-- ==== Sys2Proof/Certificates/Slice0/Obligations.lean ====
section
/-! DEFINITION. The statements for the provers, rule by rule of spec/. -/

open Sys2Proof Sys2Proof.Machine

/-! ### Encoding and decoding -/

/-- R28, R40 to R43: every instruction with an encoding is read back from its words, with every operand at every value
that the encoding admits, whatever bytes follow. -/
def Obligations.DecodeEncode : Prop :=
  ∀ i : Instr, i.WellFormed → encode i ≠ [] → IsCode (encode i) i

/-- R32, R44: words that decode are the words that the encoder writes, so that no bit of an instruction is ignored. -/
def Obligations.EncodeDecode : Prop :=
  ∀ (bs rest : List Byte) (i : Instr), decode bs = .ok (i, rest) → i.WellFormed ∧ bs = encodeBytes i ++ rest

/-- The words of "Worked encodings" (spec/05), and of other chapters' entries, written out field by field. -/
def Obligations.DecodeWords : Prop :=
  IsCode [0x0058a000#32] (.add 22 20 0) ∧ IsCode [0x0e50a963#32] (.lea 20 21 22 3) ∧
  IsCode [0x2064cfff#32] (.addi 25 25 0x7ff) ∧ IsCode [0x2850a803#32] (.shli 20 21 3) ∧
  IsCode [0x8e000040#32] (.call 64) ∧ IsCode [0x9000a000#32] (.callr 20) ∧ IsCode [0x90000001#32] .ret ∧
  IsCode [0x9000a002#32] (.jr 20) ∧ IsCode [0x90000003#32] .recWait ∧ IsCode [0x90000024#32] (.win 2) ∧
  IsCode [0x900007e4#32] (.win 0x7e) ∧ IsCode [0xe0500000#32, 0x00009033#32] (.limm 20 0x9033) ∧
  IsNoCode [0x90000007#32] ∧ IsNoCode [0x2850a843#32] ∧ IsCode [0#32] (.add 0 0 0) ∧
  IsCode [(0b0100000#7 ++ 20#7 ++ 21#7 ++ 22#7 ++ 0b0001#4 : BitVec 32)] (.fadd .s 20 21 22) ∧
  IsCode [(0b0110011#7 ++ 50#7 ++ 16#7 ++ 0#7 ++ 2#4 : BitVec 32)] (.ldD 50 16 0 2) ∧
  IsCode [(0b1010000#7 ++ 20#7 ++ 21#7 ++ 22#7 ++ 0b0011#4 : BitVec 32)] (.mm 3 20 21 22) ∧
  IsCode [(0b1100000#7 ++ 20#7 ++ 21#7 ++ 0#7 ++ 5#4 : BitVec 32)] (.qkick 20 21 5) ∧
  IsCode [(0b1001001#7 ++ 20#7 ++ 21#7 ++ 22#7 ++ 0b0101#4 : BitVec 32)] (.spawn .pod 20 21 22)

/-- R32, R33, R229, R380: lanes whose registers hold an uncorrectable error leave the issue first; with the bytes of a
well-formed instruction at the picked address, one step is then `exec` of that instruction, at the state in which the lanes of
this pick are the issue and the others wait in closed entries at the tail. `t` is the state that the fetch leaves. Lanes that
reissue an access each for itself alone (R120) may issue apart (DEDUCED, log 166). -/
def Clause.StepRunsDecoded : Prop :=
  (∀ (s t : State) (i : Issue) (ins : Instr) (bs : List Byte), s.issue = some i → i.real = true → ins.WellFormed →
    encode ins ≠ [] → (s.strikeLanes i).1.lanes ≠ [] →
    fetchCode (s.strikeLanes i).2 (s.strikeLanes i).1 = .ok bs t → bs = encodeBytes ins →
    step s = exec ins (t.splitIssue (s.strikeLanes i).1 (oneGroup ins) (laneAccess ins)).2 ∧
    ((laneAccess ins = false ∨ ∀ l ∈ (s.strikeLanes i).1.lanes, (t.thread l).alone = false) →
      (t.splitIssue (s.strikeLanes i).1 (oneGroup ins) (laneAccess ins)).2.issue =
        some { i with lanes := (splitLanes (oneGroup ins) (s.strikeLanes i).1.lanes).1 }) ∧
    (laneAccess ins = true → ∀ l, (s.strikeLanes i).1.lanes = [l] →
      (t.splitIssue (s.strikeLanes i).1 (oneGroup ins) (laneAccess ins)).2.issue = some { i with lanes := [l] })) ∧
  (∀ (s : State) (i : Issue), (∀ l ∈ i.lanes, Config.Strike.regs l.core l.berth l.tid ∉ s.struck) → s.strikeLanes i = (i, s)) ∧
  ∀ (s : State) (i : Issue), ∀ l ∈ (s.strikeLanes i).1.lanes, l ∈ i.lanes ∧ Config.Strike.regs l.core l.berth l.tid ∉ s.struck

/-- R33, R35: the fetch brings the bytes that the homes hold at the picked address, unit by unit of eight bytes: one word, and two
words where the opcode is of class 111. Where a unit that was fetched before has changed at its home, either is fetched. An
address that is no multiple of 4 names the bytes from it on, in two units where they lie in two (DEDUCED, log 31). -/
def Clause.FetchBringsCode : Prop :=
  (∀ (s t : State) (i : Issue) (u : Nat) (p : List Byte), s.peek i.core i.ctx u 8 .fetch = (.bytes p, t) →
    (∃ q, (s.fetchUnit i u).1 = .bytes q ∧ (q = p ∨ t.codeUnit i.core i.ctx u = some q)) ∧
    ((t.codeUnit i.core i.ctx u = none ∨ t.codeUnit i.core i.ctx u = some p) → (s.fetchUnit i u).1 = .bytes p)) ∧
  ∀ (s t u : State) (i : Issue) (p q : List Byte),
    s.fetchUnit i (i.pc.toNat - i.pc.toNat % 8) = (.bytes p, t) → p.length = 8 →
    let off := i.pc.toNat % 8
    let w := p.drop off
    let long (bs : List Byte) : Bool := isLong (opOf (BitVec.ofNat 32 (ofBytes (bs.take 4))))
    (off ≤ 4 → long w = false → fetchCode s i = .ok (w.take 4) t) ∧
    (off = 0 → long w = true → fetchCode s i = .ok p t) ∧
    (off ≠ 0 → (4 < off ∨ long w = true) → t.fetchUnit i (i.pc.toNat - off + 8) = (.bytes q, u) →
      fetchCode s i = .ok ((w ++ q).take (if long (w ++ q) then 8 else 4)) u)

/-- R44: bytes that are no instruction raise the illegal-instruction trap on every lane and change nothing else; the spec
states no fault address, and the model leaves it free (DESIGN CHOICE, log 5). -/
def Clause.IllegalTraps : Prop :=
  ∀ (s t : State) (i : Issue) (bs : List Byte) (e : DecodeError), s.issue = some i → i.real = true → i.lanes ≠ [] →
    (∀ l ∈ i.lanes, Config.Strike.regs l.core l.berth l.tid ∉ s.struck) → fetchCode s i = .ok bs t → decode bs = .error e →
    ∃ fva : Word, step s = .next (({ (t.splitIssue i false false).2 with issue := none, freeCount := t.freeCount + 1 } : State).conclude
      (t.splitIssue i false false).1 4 ((splitLanes false i.lanes).1.map fun l => (l, .trap 1 fva)))

/-! ### Integer instructions (spec/05) -/

/-- R79: the encodings of the alu opcode, its unassigned codes, and what each operation writes. -/
def Clause.ArithmeticLogic : Prop :=
  (∀ d a b, IsCode [wordT 0x00 d a b 0] (.add d a b) ∧ IsCode [wordT 0x00 d a b 1] (.sub d a b) ∧
    IsCode [wordT 0x00 d a b 2] (.and d a b) ∧ IsCode [wordT 0x00 d a b 3] (.or d a b) ∧
    IsCode [wordT 0x00 d a b 4] (.xor d a b) ∧ IsCode [wordT 0x00 d a b 5] (.andn d a b) ∧
    IsCode [wordT 0x00 d a b 6] (.orn d a b) ∧ IsCode [wordT 0x00 d a b 7] (.min d a b) ∧
    IsCode [wordT 0x00 d a b 8] (.max d a b) ∧ IsCode [wordT 0x00 d a b 9] (.minu d a b) ∧
    IsCode [wordT 0x00 d a b 10] (.maxu d a b) ∧ ∀ k : BitVec 4, 11 ≤ k.toNat → IsNoCode [wordT 0x00 d a b k]) ∧
  ∀ s i d a b, Issued s i .both [d, a, b] →
    Writes s i (.add d a b) 4 d (fun t => t.rd a + t.rd b) ∧
    Writes s i (.sub d a b) 4 d (fun t => t.rd a - t.rd b) ∧
    Writes s i (.and d a b) 4 d (fun t => t.rd a &&& t.rd b) ∧
    Writes s i (.or d a b) 4 d (fun t => t.rd a ||| t.rd b) ∧
    Writes s i (.xor d a b) 4 d (fun t => t.rd a ^^^ t.rd b) ∧
    Writes s i (.andn d a b) 4 d (fun t => t.rd a &&& ~~~t.rd b) ∧
    Writes s i (.orn d a b) 4 d (fun t => t.rd a ||| ~~~t.rd b) ∧
    Writes s i (.min d a b) 4 d (fun t => if (t.rd a).sle (t.rd b) then t.rd a else t.rd b) ∧
    Writes s i (.max d a b) 4 d (fun t => if (t.rd b).sle (t.rd a) then t.rd a else t.rd b) ∧
    Writes s i (.minu d a b) 4 d (fun t => if (t.rd a).ule (t.rd b) then t.rd a else t.rd b) ∧
    Writes s i (.maxu d a b) 4 d (fun t => if (t.rd b).ule (t.rd a) then t.rd a else t.rd b)

/-- R80: the shifts and the rotation, by bits [5:0] of x[b]. -/
def Clause.Shifts : Prop :=
  (∀ d a b, IsCode [wordT 0x01 d a b 0] (.shl d a b) ∧ IsCode [wordT 0x01 d a b 1] (.shr d a b) ∧
    IsCode [wordT 0x01 d a b 2] (.sra d a b) ∧ IsCode [wordT 0x01 d a b 3] (.rot d a b) ∧
    ∀ k : BitVec 4, 4 ≤ k.toNat → IsNoCode [wordT 0x01 d a b k]) ∧
  ∀ s i d a b, Issued s i .both [d, a, b] →
    Writes s i (.shl d a b) 4 d (fun t => t.rd a <<< ((t.rd b).extractLsb' 0 6).toNat) ∧
    Writes s i (.shr d a b) 4 d (fun t => t.rd a >>> ((t.rd b).extractLsb' 0 6).toNat) ∧
    Writes s i (.sra d a b) 4 d (fun t => (t.rd a).sshiftRight ((t.rd b).extractLsb' 0 6).toNat) ∧
    Writes s i (.rot d a b) 4 d (fun t => (t.rd a).rotateRight ((t.rd b).extractLsb' 0 6).toNat)

/-- R81: products and quotients; division by zero does not trap. -/
def Clause.MultiplyDivide : Prop :=
  (∀ d a b, IsCode [wordT 0x02 d a b 0] (.mul d a b) ∧ IsCode [wordT 0x02 d a b 1] (.mulh d a b) ∧
    IsCode [wordT 0x02 d a b 2] (.mulhu d a b) ∧ IsCode [wordT 0x03 d a b 0] (.div d a b) ∧
    IsCode [wordT 0x03 d a b 1] (.divu d a b) ∧ IsCode [wordT 0x03 d a b 2] (.rem d a b) ∧
    IsCode [wordT 0x03 d a b 3] (.remu d a b) ∧ (∀ k : BitVec 4, 3 ≤ k.toNat → IsNoCode [wordT 0x02 d a b k]) ∧
    ∀ k : BitVec 4, 4 ≤ k.toNat → IsNoCode [wordT 0x03 d a b k]) ∧
  ∀ s i d a b, Issued s i .both [d, a, b] →
    Writes s i (.mul d a b) 4 d (fun t => t.rd a * t.rd b) ∧
    Writes s i (.mulh d a b) 4 d (fun t => (((t.rd a).signExtend 128) * ((t.rd b).signExtend 128)).extractLsb' 64 64) ∧
    Writes s i (.mulhu d a b) 4 d (fun t => (((t.rd a).setWidth 128) * ((t.rd b).setWidth 128)).extractLsb' 64 64) ∧
    Writes s i (.div d a b) 4 d (fun t => if t.rd b = 0 then BitVec.allOnes 64 else (t.rd a).sdiv (t.rd b)) ∧
    Writes s i (.divu d a b) 4 d (fun t => if t.rd b = 0 then BitVec.allOnes 64 else t.rd a / t.rd b) ∧
    Writes s i (.rem d a b) 4 d (fun t => if t.rd b = 0 then t.rd a else (t.rd a).srem (t.rd b)) ∧
    Writes s i (.remu d a b) 4 d (fun t => if t.rd b = 0 then t.rd a else t.rd a % t.rd b)

/-- R82: bit counts and the reversal; the b field is zero. -/
def Clause.BitCounts : Prop :=
  (∀ d a, IsCode [wordT 0x04 d a 0 0] (.clz d a) ∧ IsCode [wordT 0x04 d a 0 1] (.ctz d a) ∧
    IsCode [wordT 0x04 d a 0 2] (.popc d a) ∧ IsCode [wordT 0x04 d a 0 3] (.brev d a) ∧
    (∀ k : BitVec 4, 4 ≤ k.toNat → IsNoCode [wordT 0x04 d a 0 k]) ∧ ∀ b k, b ≠ 0 → IsNoCode [wordT 0x04 d a b k]) ∧
  ∀ s i d a, Issued s i .both [d, a] →
    Writes s i (.clz d a) 4 d (fun t => (t.rd a).clz) ∧
    Writes s i (.ctz d a) 4 d (fun t => (t.rd a).ctz) ∧
    Writes s i (.popc d a) 4 d (fun t => (t.rd a).cpop) ∧
    Writes s i (.brev d a) 4 d (fun t => (t.rd a).reverse)

/-- R83, R84, R85: comparisons write 1 or 0, `sel` chooses by the value in its destination, `lea` scales by 2 to the n. -/
def Clause.CompareSelectAddress : Prop :=
  (∀ d a b, IsCode [wordT 0x05 d a b 0] (.cmpEq d a b) ∧ IsCode [wordT 0x05 d a b 1] (.cmpNe d a b) ∧
    IsCode [wordT 0x05 d a b 2] (.cmpLt d a b) ∧ IsCode [wordT 0x05 d a b 3] (.cmpGe d a b) ∧
    IsCode [wordT 0x05 d a b 4] (.cmpLtu d a b) ∧ IsCode [wordT 0x05 d a b 5] (.cmpGeu d a b) ∧
    (∀ k : BitVec 4, 6 ≤ k.toNat → IsNoCode [wordT 0x05 d a b k]) ∧
    IsCode [wordT 0x06 d a b 0] (.sel d a b) ∧ (∀ k : BitVec 4, k ≠ 0 → IsNoCode [wordT 0x06 d a b k]) ∧
    (∀ k : BitVec 4, k.toNat ≤ 4 → IsCode [wordT 0x07 d a b k] (.lea d a b k)) ∧
    ∀ k : BitVec 4, 5 ≤ k.toNat → IsNoCode [wordT 0x07 d a b k]) ∧
  ∀ s i d a b (n : BitVec 4), Issued s i .both [d, a, b] →
    Writes s i (.cmpEq d a b) 4 d (fun t => if t.rd a = t.rd b then 1 else 0) ∧
    Writes s i (.cmpNe d a b) 4 d (fun t => if t.rd a = t.rd b then 0 else 1) ∧
    Writes s i (.cmpLt d a b) 4 d (fun t => if (t.rd a).slt (t.rd b) then 1 else 0) ∧
    Writes s i (.cmpGe d a b) 4 d (fun t => if (t.rd a).slt (t.rd b) then 0 else 1) ∧
    Writes s i (.cmpLtu d a b) 4 d (fun t => if (t.rd a).ult (t.rd b) then 1 else 0) ∧
    Writes s i (.cmpGeu d a b) 4 d (fun t => if (t.rd a).ult (t.rd b) then 0 else 1) ∧
    Writes s i (.sel d a b) 4 d (fun t => if t.rd d = 0 then t.rd b else t.rd a) ∧
    Writes s i (.lea d a b n) 4 d (fun t => t.rd a + (t.rd b <<< n.toNat))

/-- R86: bit fields at p = x[b][5:0], w = x[b][12:6] bits wide but never past bit 63, bit by bit. -/
def Clause.BitFields : Prop :=
  (∀ d a b, IsCode [wordT 0x08 d a b 0] (.bfx d a b) ∧ IsCode [wordT 0x08 d a b 1] (.bfxS d a b) ∧
    IsCode [wordT 0x09 d a b 0] (.bfi d a b) ∧ (∀ k : BitVec 4, 2 ≤ k.toNat → IsNoCode [wordT 0x08 d a b k]) ∧
    ∀ k : BitVec 4, k ≠ 0 → IsNoCode [wordT 0x09 d a b k]) ∧
  ∀ s i d a b, Issued s i .both [d, a, b] →
    let p (t : Thread) : Nat := ((t.rd b).extractLsb' 0 6).toNat
    let n (t : Thread) : Nat := Nat.min ((t.rd b).extractLsb' 6 7).toNat (64 - p t)
    Writes s i (.bfx d a b) 4 d (fun t => BitVec.ofFnLE fun j : Fin 64 =>
      decide (j.val < n t) && (t.rd a).getLsbD (p t + j.val)) ∧
    Writes s i (.bfxS d a b) 4 d (fun t => BitVec.ofFnLE fun j : Fin 64 =>
      decide (0 < n t) && (t.rd a).getLsbD (p t + Nat.min j.val (n t - 1))) ∧
    Writes s i (.bfi d a b) 4 d (fun t => BitVec.ofFnLE fun j : Fin 64 =>
      if p t ≤ j.val ∧ j.val < p t + n t then (t.rd a).getLsbD (j.val - p t) else (t.rd d).getLsbD j.val)

/-- R87: the immediate forms, with the immediate's sign extended, for the logical operations as well. -/
def Clause.ImmediateForms : Prop :=
  (∀ d a i, IsCode [wordI 0x10 d a i] (.addi d a i) ∧ IsCode [wordI 0x11 d a i] (.andi d a i) ∧
    IsCode [wordI 0x12 d a i] (.ori d a i) ∧ IsCode [wordI 0x13 d a i] (.xori d a i) ∧
    IsCode [wordI 0x18 d a i] (.cmpiEq d a i) ∧ IsCode [wordI 0x19 d a i] (.cmpiNe d a i) ∧
    IsCode [wordI 0x1a d a i] (.cmpiLt d a i) ∧ IsCode [wordI 0x1b d a i] (.cmpiGe d a i) ∧
    IsCode [wordI 0x1c d a i] (.cmpiLtu d a i) ∧ IsCode [wordI 0x1d d a i] (.cmpiGeu d a i) ∧
    IsNoCode [wordI 0x17 d a i] ∧ IsNoCode [wordI 0x1e d a i] ∧ IsNoCode [wordI 0x1f d a i] ∧
    (64 ≤ i.toNat → IsNoCode [wordI 0x14 d a i] ∧ IsNoCode [wordI 0x15 d a i] ∧ IsNoCode [wordI 0x16 d a i])) ∧
  (∀ d a (n : BitVec 6), IsCode [wordI 0x14 d a (0#5 ++ n)] (.shli d a n) ∧ IsCode [wordI 0x15 d a (0#5 ++ n)] (.shri d a n) ∧
    IsCode [wordI 0x16 d a (0#5 ++ n)] (.srai d a n)) ∧
  ∀ s i d a (e : BitVec 11) (n : BitVec 6), Issued s i .both [d, a] →
    Writes s i (.addi d a e) 4 d (fun t => t.rd a + e.signExtend 64) ∧
    Writes s i (.andi d a e) 4 d (fun t => t.rd a &&& e.signExtend 64) ∧
    Writes s i (.ori d a e) 4 d (fun t => t.rd a ||| e.signExtend 64) ∧
    Writes s i (.xori d a e) 4 d (fun t => t.rd a ^^^ e.signExtend 64) ∧
    Writes s i (.shli d a n) 4 d (fun t => t.rd a <<< n.toNat) ∧
    Writes s i (.shri d a n) 4 d (fun t => t.rd a >>> n.toNat) ∧
    Writes s i (.srai d a n) 4 d (fun t => (t.rd a).sshiftRight n.toNat) ∧
    Writes s i (.cmpiEq d a e) 4 d (fun t => if t.rd a = e.signExtend 64 then 1 else 0) ∧
    Writes s i (.cmpiNe d a e) 4 d (fun t => if t.rd a = e.signExtend 64 then 0 else 1) ∧
    Writes s i (.cmpiLt d a e) 4 d (fun t => if (t.rd a).slt (e.signExtend 64) then 1 else 0) ∧
    Writes s i (.cmpiGe d a e) 4 d (fun t => if (t.rd a).slt (e.signExtend 64) then 0 else 1) ∧
    Writes s i (.cmpiLtu d a e) 4 d (fun t => if (t.rd a).ult (e.signExtend 64) then 1 else 0) ∧
    Writes s i (.cmpiGeu d a e) 4 d (fun t => if (t.rd a).ult (e.signExtend 64) then 0 else 1)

--------------------------------------------------

Exercise:
Filter the data for the string "decide" and copy every line that has it.

Result of the task:
      decide (j.val < n t) && (t.rd a).getLsbD (p t + j.val)) ∧
      decide (0 < n t) && (t.rd a).getLsbD (p t + Nat.min j.val (n t - 1))) ∧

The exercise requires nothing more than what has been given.